-- ==== Sys2Proof/Decode.lean ====
section
/-! DEFINITION. The decoder of the four streams (R198 to R211), total on any bits and rejecting by name, and after it
the encoder written from the same tables. -/

namespace Sys2Proof

/-- Why bits are no instruction of a stream. Each raises ILLEGAL (R199). -/
inductive DecodeError where
  /-- The major opcode or OP names nothing. -/
  | unassignedOpcode
  /-- The function of a listed opcode names nothing. -/
  | unassignedFunction
  /-- A reserved field is not zero. -/
  | reservedField
  /-- A field holds a value marked ILLEGAL (`Instr.wf`). -/
  | illegalField
  /-- There are fewer bytes than the word has. -/
  | tooShort
  deriving DecidableEq, Repr

/-! ### Bit fields -/

/-- Fields laid side by side, the first at bit 0: each a width and a value. -/
def pack : List (Nat × Nat) → Nat
  | [] => 0
  | (w, v) :: r => v + 2 ^ w * pack r

/-- The values of fields of the given widths, the first at bit 0. -/
def unpack : List Nat → Nat → List Nat
  | [], _ => []
  | w :: r, n => n % 2 ^ w :: unpack r (n / 2 ^ w)

/-- Little-endian bytes of a number (R3). -/
def bytesOfNat : Nat → Nat → List Byte
  | 0, _ => []
  | k + 1, n => BitVec.ofNat 8 n :: bytesOfNat k (n / 256)

/-- The number little-endian bytes stand for (R3). -/
def natOfBytes : List Byte → Nat
  | [] => 0
  | b :: r => b.toNat + 256 * natOfBytes r

/-! ### Fields of S and A words (R200) -/

/-- Major opcode, [31:26]. -/
def fOp (n : Nat) : Nat := n / 67108864 % 64
def rD (n : Nat) : Reg := BitVec.ofNat 5 (n / 2097152)
def rA (n : Nat) : Reg := BitVec.ofNat 5 (n / 65536)
def rB (n : Nat) : Reg := BitVec.ofNat 5 (n / 2048)
def rC (n : Nat) : Reg := BitVec.ofNat 5 (n / 64)
/-- Function of the R form, [10:0]. -/
def fnR (n : Nat) : Nat := n % 2048
/-- Function of the Q form, [5:0]. -/
def fnQ (n : Nat) : Nat := n % 64
def imm16 (n : Nat) : BitVec 16 := BitVec.ofNat 16 n

/-- The instruction, if its reserved fields are as they must be. -/
def need (c : Bool) (i : Instr) : Except DecodeError Instr := if c then .ok i else .error .reservedField

/-- The S opcode map (R202). `n2` is the second word, which the X form alone reads. -/
def parseS (n n2 : Nat) : Except DecodeError Instr :=
  match fOp n with
  | 0x01 =>
    match fnR n with
    | 0x000 => .ok (.add (rD n) (rA n) (rB n))
    | 0x001 => .ok (.sub (rD n) (rA n) (rB n))
    | 0x002 => .ok (.and (rD n) (rA n) (rB n))
    | 0x003 => .ok (.or (rD n) (rA n) (rB n))
    | 0x004 => .ok (.xor (rD n) (rA n) (rB n))
    | 0x005 => .ok (.sll (rD n) (rA n) (rB n))
    | 0x006 => .ok (.srl (rD n) (rA n) (rB n))
    | 0x007 => .ok (.sra (rD n) (rA n) (rB n))
    | 0x008 => .ok (.mul (rD n) (rA n) (rB n))
    | 0x009 => .ok (.mulh (rD n) (rA n) (rB n))
    | 0x00A => .ok (.mulhu (rD n) (rA n) (rB n))
    | 0x00B => .ok (.div (rD n) (rA n) (rB n))
    | 0x00C => .ok (.divu (rD n) (rA n) (rB n))
    | 0x00D => .ok (.rem (rD n) (rA n) (rB n))
    | 0x00E => .ok (.remu (rD n) (rA n) (rB n))
    | 0x00F => .ok (.slt (rD n) (rA n) (rB n))
    | 0x010 => .ok (.sltu (rD n) (rA n) (rB n))
    | 0x011 => .ok (.min (rD n) (rA n) (rB n))
    | 0x012 => .ok (.max (rD n) (rA n) (rB n))
    | 0x013 => .ok (.minu (rD n) (rA n) (rB n))
    | 0x014 => .ok (.maxu (rD n) (rA n) (rB n))
    | 0x015 => need (rB n == 0) (.clz (rD n) (rA n))
    | 0x016 => need (rB n == 0) (.popc (rD n) (rA n))
    | _ => .error .unassignedFunction
  | 0x02 => .ok (.addi (rD n) (rA n) (imm16 n))
  | 0x03 => .ok (.andi (rD n) (rA n) (imm16 n))
  | 0x04 => .ok (.ori (rD n) (rA n) (imm16 n))
  | 0x05 => .ok (.xori (rD n) (rA n) (imm16 n))
  | 0x06 => .ok (.slli (rD n) (rA n) (imm16 n))
  | 0x07 => .ok (.srli (rD n) (rA n) (imm16 n))
  | 0x08 => .ok (.srai (rD n) (rA n) (imm16 n))
  | 0x09 => .ok (.slti (rD n) (rA n) (imm16 n))
  | 0x0A => .ok (.sltiu (rD n) (rA n) (imm16 n))
  | 0x0B => need (rA n == 0) (.lui (rD n) (imm16 n))
  | 0x0C => need (n % 2097152 == 0) (.li (rD n) (BitVec.ofNat 32 n2))
  | 0x10 => .ok (.ldb (rD n) (rA n) (imm16 n))
  | 0x11 => .ok (.ldbu (rD n) (rA n) (imm16 n))
  | 0x12 => .ok (.ldh (rD n) (rA n) (imm16 n))
  | 0x13 => .ok (.ldhu (rD n) (rA n) (imm16 n))
  | 0x14 => .ok (.ldw (rD n) (rA n) (imm16 n))
  | 0x15 => .ok (.ldwu (rD n) (rA n) (imm16 n))
  | 0x16 => .ok (.ldd (rD n) (rA n) (imm16 n))
  | 0x18 => .ok (.stb (rD n) (rA n) (imm16 n))
  | 0x19 => .ok (.sth (rD n) (rA n) (imm16 n))
  | 0x1A => .ok (.stw (rD n) (rA n) (imm16 n))
  | 0x1B => .ok (.std (rD n) (rA n) (imm16 n))
  | 0x20 => .ok (.beq (rD n) (rA n) (imm16 n))
  | 0x21 => .ok (.bne (rD n) (rA n) (imm16 n))
  | 0x22 => .ok (.blt (rD n) (rA n) (imm16 n))
  | 0x23 => .ok (.bge (rD n) (rA n) (imm16 n))
  | 0x24 => .ok (.bltu (rD n) (rA n) (imm16 n))
  | 0x25 => .ok (.bgeu (rD n) (rA n) (imm16 n))
  | 0x26 => .ok (.j (BitVec.ofNat 26 n))
  | 0x27 => .ok (.jal (BitVec.ofNat 26 n))
  | 0x28 =>
    match fnR n with
    | 0x000 => need (rD n == 0 && rB n == 0) (.jr (rA n))
    | 0x001 => need (rB n == 0) (.jalr (rD n) (rA n))
    | 0x002 => need (rB n == 0) (.strm (rD n) (rA n))
    | _ => .error .unassignedFunction
  | 0x29 => need (n / 65536 % 4 == 0) (.loop (rD n) (BitVec.ofNat 3 (n / 262144)) (imm16 n))
  | 0x2A => need (rA n == 0) (.bqrcv (rD n) (imm16 n))
  | 0x2B =>
    match fnR n with
    | 0x000 => need (rA n == 0 && rB n == 0) (.toks (rD n))
    | 0x001 => need (rA n == 0 && rB n == 0) (.tokw (rD n))
    | 0x002 => need (rB n == 0) (.bqsnd (rD n) (rA n))
    | _ => .error .unassignedFunction
  | 0x2C =>
    match fnR n with
    | 0x000 => need (rD n == 0 && rA n == 0 && rB n == 0) (.phase)
    | 0x001 => need (rD n == 0) (.gbar (rA n) (rB n))
    | 0x002 => .ok (.join (rD n) (rA n) (rB n))
    | 0x003 => need (rD n == 0 && rB n == 0) (.leave (rA n))
    | 0x004 => .ok (.spawn (rD n) (rA n) (rB n))
    | 0x005 => need (rD n == 0 && rA n == 0 && rB n == 0) (.tend)
    | 0x006 => need (rD n == 0 && rA n == 0 && rB n == 0) (.yield)
    | _ => .error .unassignedFunction
  | 0x2D =>
    match fnQ n with
    | 0x000 => .ok (.claim (rD n) (rA n) (rB n) (rC n))
    | 0x001 => need (rD n == 6) (.clpark (rA n) (rB n) (rC n))
    | 0x002 => .ok (.fulfil (rD n) (rA n) (rB n) (rC n))
    | 0x003 => need (rC n == 0) (.abandon (rD n) (rA n) (rB n))
    | _ => .error .unassignedFunction
  | 0x2E =>
    match fnR n with
    | 0x000 => .ok (.capt (rD n) (rA n) (rB n))
    | 0x001 => .ok (.captr (rD n) (rA n) (rB n))
    | 0x002 => .ok (.apply (rD n) (rA n) (rB n))
    | 0x003 => need (rB n == 0) (.kdup (rD n) (rA n))
    | 0x004 => need (rA n == 0 && rB n == 0) (.krel (rD n))
    | 0x005 => need (rB n == 0) (.kenv (rD n) (rA n))
    | _ => .error .unassignedFunction
  | 0x2F =>
    match fnR n with
    | 0x000 => need (rB n == 0) (.doorw (rD n) (rA n))
    | 0x001 => need (rD n == 0) (.doors (rA n) (rB n))
    | _ => .error .unassignedFunction
  | 0x30 => need (rA n == 0 && n / 4096 % 16 == 0) (.csrr (rD n) (BitVec.ofNat 12 n))
  | 0x31 => need (rA n == 0 && n / 4096 % 16 == 0) (.csrw (rD n) (BitVec.ofNat 12 n))
  | 0x38 =>
    match fnR n with
    | 0x000 => need (rD n == 0 && rA n == 0 && rB n == 0) (.nop)
    | 0x001 => need (rD n == 0 && rA n == 0 && rB n == 0) (.eret)
    | 0x002 => need (rD n == 0 && rA n == 0 && rB n == 0) (.wfe)
    | 0x003 => need (rD n == 0 && rA n == 0 && rB n == 0) (.brk)
    | _ => .error .unassignedFunction
  | 0x39 => need (rD n == 0 && rA n == 0) (.trap (imm16 n))
  | 0x3C =>
    match fnR n with
    | 0x000 => .ok (.vishut (rD n) (rA n) (rB n))
    | 0x001 => .ok (.vikeyz (rD n) (rA n) (rB n))
    | 0x002 => .ok (.virev (rD n) (rA n) (rB n))
    | 0x003 => need (rB n == 0) (.vimapLeaf (rD n) (rA n))
    | _ => .error .unassignedFunction
  | _ => .error .unassignedOpcode

/-- The A opcode map (R203). -/
def parseA (n n2 : Nat) : Except DecodeError Instr :=
  match fOp n with
  | 0x01 =>
    match fnR n with
    | 0x000 => .ok (.addA (rD n) (rA n) (rB n))
    | 0x001 => .ok (.subA (rD n) (rA n) (rB n))
    | 0x002 => .ok (.andA (rD n) (rA n) (rB n))
    | 0x003 => .ok (.orA (rD n) (rA n) (rB n))
    | 0x004 => .ok (.xorA (rD n) (rA n) (rB n))
    | 0x005 => .ok (.sllA (rD n) (rA n) (rB n))
    | 0x006 => .ok (.srlA (rD n) (rA n) (rB n))
    | 0x007 => .ok (.sraA (rD n) (rA n) (rB n))
    | 0x008 => .ok (.mulA (rD n) (rA n) (rB n))
    | 0x011 => .ok (.minA (rD n) (rA n) (rB n))
    | 0x012 => .ok (.maxA (rD n) (rA n) (rB n))
    | 0x013 => .ok (.minuA (rD n) (rA n) (rB n))
    | 0x014 => .ok (.maxuA (rD n) (rA n) (rB n))
    | _ => .error .unassignedFunction
  | 0x02 => .ok (.addiA (rD n) (rA n) (imm16 n))
  | 0x03 => .ok (.andiA (rD n) (rA n) (imm16 n))
  | 0x04 => .ok (.oriA (rD n) (rA n) (imm16 n))
  | 0x05 => .ok (.xoriA (rD n) (rA n) (imm16 n))
  | 0x06 => .ok (.slliA (rD n) (rA n) (imm16 n))
  | 0x07 => .ok (.srliA (rD n) (rA n) (imm16 n))
  | 0x08 => .ok (.sraiA (rD n) (rA n) (imm16 n))
  | 0x0B => need (rA n == 0) (.luiA (rD n) (imm16 n))
  | 0x0C => need (n % 2097152 == 0) (.liA (rD n) (BitVec.ofNat 32 n2))
  | 0x10 => need (rB n == 0 && n % 512 == 0) (.ldv (rD n) (rA n) (n / 1024 % 2 == 1) (n / 512 % 2 == 1))
  | 0x11 => need (n % 512 == 0) (.ldvs (rD n) (rA n) (rB n) (n / 1024 % 2 == 1) (n / 512 % 2 == 1))
  | 0x12 => need (n % 512 == 0) (.ldvg (rD n) (rA n) (rB n) (n / 1024 % 2 == 1) (n / 512 % 2 == 1))
  | 0x18 => need (rB n == 0 && n % 512 == 0 && n / 1024 % 2 == 0) (.stv (rD n) (rA n) (n / 512 % 2 == 1))
  | 0x19 => need (n % 512 == 0 && n / 1024 % 2 == 0) (.stvs (rD n) (rA n) (rB n) (n / 512 % 2 == 1))
  | 0x1A => need (n % 512 == 0 && n / 1024 % 2 == 0) (.stvg (rD n) (rA n) (rB n) (n / 512 % 2 == 1))
  | 0x20 => .ok (.abrEq (rD n) (rA n) (imm16 n))
  | 0x21 => .ok (.abrNe (rD n) (rA n) (imm16 n))
  | 0x22 => .ok (.abrLt (rD n) (rA n) (imm16 n))
  | 0x23 => .ok (.abrGe (rD n) (rA n) (imm16 n))
  | 0x24 => .ok (.abrLtu (rD n) (rA n) (imm16 n))
  | 0x25 => .ok (.abrGeu (rD n) (rA n) (imm16 n))
  | 0x26 => .ok (.ajmp (BitVec.ofNat 26 n))
  | 0x28 =>
    match fnR n with
    | 0x000 => need (rA n == 0 && rB n == 0) (.talloc (rD n))
    | 0x001 => need (rD n == 0 && rB n == 0) (.tfree (rA n))
    | 0x002 => need (rD n == 0 && rB n == 0) (.twaitf (rA n))
    | 0x003 => need (rD n == 0 && rB n == 0) (.twaite (rA n))
    | 0x004 => need (rD n == 0 && rB n == 0) (.tsetf (rA n))
    | 0x005 => need (rD n == 0 && rB n == 0) (.tclr (rA n))
    | 0x006 => need (rB n == 0) (.tstat (rD n) (rA n))
    | 0x007 => .ok (.wdset (rD n) (rA n) (rB n))
    | _ => .error .unassignedFunction
  | 0x29 => need (n / 65536 % 4 == 0) (.aloop (rD n) (BitVec.ofNat 3 (n / 262144)) (imm16 n))
  | 0x2A => need (rA n == 0 && rD n == 0) (.abrBq (imm16 n))
  | 0x2B =>
    match fnR n with
    | 0x000 => need (rA n == 0 && rB n == 0) (.toksA (rD n))
    | 0x001 => need (rA n == 0 && rB n == 0) (.tokwA (rD n))
    | 0x002 => need (rD n == 0 && rB n == 0) (.bqsndA (rA n))
    | _ => .error .unassignedFunction
  | 0x30 =>
    match fnR n with
    | 0x000 => .ok (.cpy (rD n) (rA n) (rB n))
    | 0x001 => .ok (.cpyf (rD n) (rA n) (rB n))
    | 0x002 => .ok (.cpymc (rD n) (rA n) (rB n))
    | 0x003 => .ok (.cpylr (rD n) (rA n) (rB n))
    | 0x004 => .ok (.cpyrd (rD n) (rA n) (rB n))
    | 0x005 => need (rD n == 0) (.pref (rA n) (rB n))
    | 0x006 => need (rB n == 0) (.sacc (rD n) (rA n))
    | 0x007 => need (rD n == 0 && rB n == 0) (.sigdec (rA n))
    | 0x008 => need (rD n == 0) (.sigwait (rA n) (rB n))
    | 0x009 => need (rD n == 0 && rB n == 0) (.jdec (rA n))
    | 0x00A => need (rA n == 0 && rB n == 0) (.cres (rD n))
    | _ => .error .unassignedFunction
  | 0x38 =>
    match fnR n with
    | 0x000 => need (rD n == 0 && rA n == 0 && rB n == 0) (.nopA)
    | 0x003 => need (rD n == 0 && rA n == 0 && rB n == 0) (.brkA)
    | _ => .error .unassignedFunction
  | _ => .error .unassignedOpcode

## AIM OF THE EXERCISE
If a line in the records contains the string "first", copy it out.

## SOLUTION TO THIS TASK
/-- Fields laid side by side, the first at bit 0: each a width and a value. -/
/-- The values of fields of the given widths, the first at bit 0. -/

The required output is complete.